Introduction: Persons with hemophilia (PwH) A and B are known to have variable bleeding phenotypes and may have joint bleeding that is less clinically apparent. In recent years, musculoskeletal ultrasound (MSKUS) has become an established modality useful for evaluating joint status. Further, determination of individual bleeding phenotype can be challenging, but clinical tools including the International Society on Thrombosis and Haemostasis Bleeding Assessment Tool (ISTH-BAT), self-BAT, and the Beighton Hypermobility Score (BHS) have been developed. Methods: We hypothesize that presence and degree of joint disease, evaluated with MSKUS and physical assessment scoring, will correlate with severity of bleeding phenotype as characterized through clinical history, BAT assessment, and presence of joint hypermobility in PwH A and B. This will be accomplished through assessing baseline joint status and disease progression over time with MSKUS, as well as through use of the ISTH-BAT, self-BAT, and assessment of hypermobility with the BHS. Up to 100 individual subjects with severe, moderate, or mild hemophilia A or B will be enrolled and assessed at baseline and annually during the study period at our institution.

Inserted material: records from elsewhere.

/-! ### Each command on an initialised core: 95_test_vectors.md -/

theorem test_gfmul : answerOf (exec (.gfmul 0x53#8 0xCA#8) readyState) = some [0x00#8, 0xA8#8] := by
  rw [exec, execGfmul, guardInit_of_initd _ rfl (by decide), ready_field]
  decide
theorem test_gfmul_through_the_table : builtMult.read 0x0280 = some 0x87#8 := by
  rw [show (0x0280 : Nat) = multAddr 0x02#8 0x80#8 from rfl, read_builtMult]
  decide
theorem test_gfinv : answerOf (exec (.gfinv 0x02#8) readyState) = some [0x00#8, 0xC3#8] := by
  rw [exec, execGfinv, guardInit_of_initd _ rfl (by decide), ready_field]
  decide +kernel
theorem test_gfinv_zero : answerOf (exec (.gfinv 0x00#8) readyState) = some [0x00#8, 0x00#8] := by
  rw [exec, execGfinv, guardInit_of_initd _ rfl (by decide), ready_field]
  decide +kernel
theorem test_gflog : answerOf (exec (.gflog 0x0F#8) readyState) = some [0x00#8, 0x6F#8] := by
  rw [exec, execGflog, guardInit_of_initd _ rfl (by decide), ready_field]
  decide +kernel
theorem test_gflog_zero : answerOf (exec (.gflog 0x00#8) readyState) = some [0x00#8, 0xFF#8] := by
  rw [exec, execGflog, guardInit_of_initd _ rfl (by decide), ready_field]
  decide +kernel
theorem test_gfexp : answerOf (exec (.gfexp 0x70#8) readyState) = some [0x00#8, 0x38#8] := by
  rw [exec, execGfexp, guardInit_of_initd _ rfl (by decide), ready_field]
  decide +kernel
theorem test_gfexp_255 : answerOf (exec (.gfexp 0xFF#8) readyState) = some [0x00#8, 0x01#8] := by
  rw [exec, execGfexp, guardInit_of_initd _ rfl (by decide), ready_field]
  decide +kernel
theorem test_gfpow111 : answerOf (exec (.gfpow111 0x02#8) readyState) = some [0x00#8, 0xE0#8] := by
  rw [exec, execGfpow111, guardInit_of_initd _ rfl (by decide), ready_field]
  decide +kernel
theorem test_peval : answerOf (exec (.peval 0xAC#8 [0x01#8, 0x02#8, 0x03#8]) readyState) = some [0x00#8, 0x98#8] := by
  rw [exec, execPeval, guardInit_of_initd _ rfl (by decide), ready_field]
  decide +kernel
theorem test_pmul : answerOf (exec (.pmul [0x02#8, 0x03#8, 0x00#8] [0x04#8, 0x05#8, 0x06#8]) readyState)
    = some [0x00#8, 0x03#8, 0x08#8, 0x06#8, 0x03#8, 0x0A#8] := by
  rw [exec, execPmul, guardInit_of_initd _ rfl (by decide), ready_field]
  decide +kernel
theorem test_pmul_zero_factor : answerOf (exec (.pmul [0x02#8, 0x03#8, 0x00#8] [0x00#8]) readyState)
    = some [0x00#8, 0x00#8, 0x00#8] := by
  rw [exec, execPmul, guardInit_of_initd _ rfl (by decide), ready_field]
  decide +kernel
theorem test_genpoly : answerOf (exec (.genpoly 0x04#8) readyState)
    = some [0x00#8, 0x04#8, 0x9E#8, 0x6C#8, 0x08#8, 0x22#8, 0x01#8] := by
  rw [exec, execGenpoly, guardInit_of_initd _ rfl (by decide), ready_field]
  decide +kernel
theorem test_encode_parity :
    (answerOf (exec (.encode 0x02#8 (0x01#8 :: 0x02#8 :: zeros 251)) readyState)).map (List.take 6)
    = some [0x00#8, 0x4A#8, 0x4A#8, 0x01#8, 0x02#8, 0x00#8] := by
  rw [exec, execEncode, guardInit_of_initd _ rfl (by decide), ready_field]
  decide +kernel
theorem test_synd : answerOf (exec (.synd 0x04#8 ((zeros 10 ++ [0x55#8]) ++ zeros 244)) readyState)
    = some [0x00#8, 0xE3#8, 0x7F#8, 0xA4#8, 0xA1#8] := by
  rw [exec, execSynd, guardInit_of_initd _ rfl (by decide), ready_field, guardParity_of_legal _ (by decide),
    guardLength_of_eq _ (by decide +kernel), syndromes, show (0x04#8).toNat = 4 from rfl]
  simp only [syndromeLoop, evaluate_append_zeros]
  decide +kernel
theorem test_eraloc : answerOf (exec (.eraloc (zeros 5 ++ 0x01#8 :: zeros 3 ++ 0x80#8 :: zeros 245)) readyState)
    = some [0x00#8, 0x02#8, 0x02#8, 0xB7#8, 0x12#8, 0x01#8] := by
  rw [exec, execEraloc, guardInit_of_initd _ rfl (by decide), ready_field]
  decide +kernel
theorem test_euclid_two_errors :
    answerOf (exec (.euclid 0x04#8 0x00#8 [0xB3#8, 0xD2#8, 0x77#8, 0x25#8]) readyState)
    = some [0x00#8, 0x01#8, 0xF0#8, 0xFD#8, 0x02#8, 0xBC#8, 0x0D#8, 0xB1#8] := by
  rw [exec, execEuclid, guardInit_of_initd _ rfl (by decide), ready_field]
  decide +kernel
theorem test_euclid_erasures_cut :
    answerOf (exec (.euclid 0x04#8 0x02#8 [0xF0#8, 0xFE#8, 0x00#8, 0x00#8, 0xDA#8, 0xD5#8]) readyState)
    = some [0x00#8, 0x01#8, 0xF0#8, 0xFE#8, 0x00#8, 0x01#8] := by
  rw [exec, execEuclid, guardInit_of_initd _ rfl (by decide), ready_field]
  decide +kernel
theorem test_finderr : answerOf (exec (.finderr 0x02#8 [0x05#8, 0x6A#8, 0x0F#8] [0x63#8, 0x6B#8]) readyState)
    = some [0x00#8, 0x02#8, 0xC8#8, 0x0F#8, 0x07#8, 0xEA#8] := by
  rw [exec, execFinderr, guardInit_of_initd _ rfl (by decide), ready_field]
  decide +kernel
theorem test_finderr_roots_00_and_01 :
    answerOf (exec (.finderr 0x02#8 [0x00#8, 0x01#8, 0x01#8] [0x55#8, 0x01#8]) readyState)
    = some [0x00#8, 0x02#8, 0x00#8, 0x00#8, 0x00#8, 0x54#8] := by
  rw [exec, execFinderr, guardInit_of_initd _ rfl (by decide), ready_field]
  decide +kernel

Correlation of joint status with BHS and BAT scores will be analyzed with the generalized estimating equation (GEE) and other statistical methods. Results: Thus far, 15 male patients have been enrolled (Table 1). All moderate and severe hemophilia patients are on prophylactic therapies for bleed prevention, and 3 patients have history of inhibitors. Target joints were reported only in severe PwH. MSKUS measurements were completed using the JADE protocol1. Patient enrollment remains ongoing. Discussion: Knowledge pertaining to joint status and bleeding phenotype is PwH A and B is limited. This pilot study will assess the presence and degree of joint disease, evaluated with MSKUS and physical assessment scoring, and its correlation with severity of bleeding phenotype as characterized through clinical history, BAT assessment, and presence of joint hypermobility in PwH hemophilia A and B. The results will be used to justify a larger, multicenter study to expand understanding of joint status and bleeding phenotype in PwH.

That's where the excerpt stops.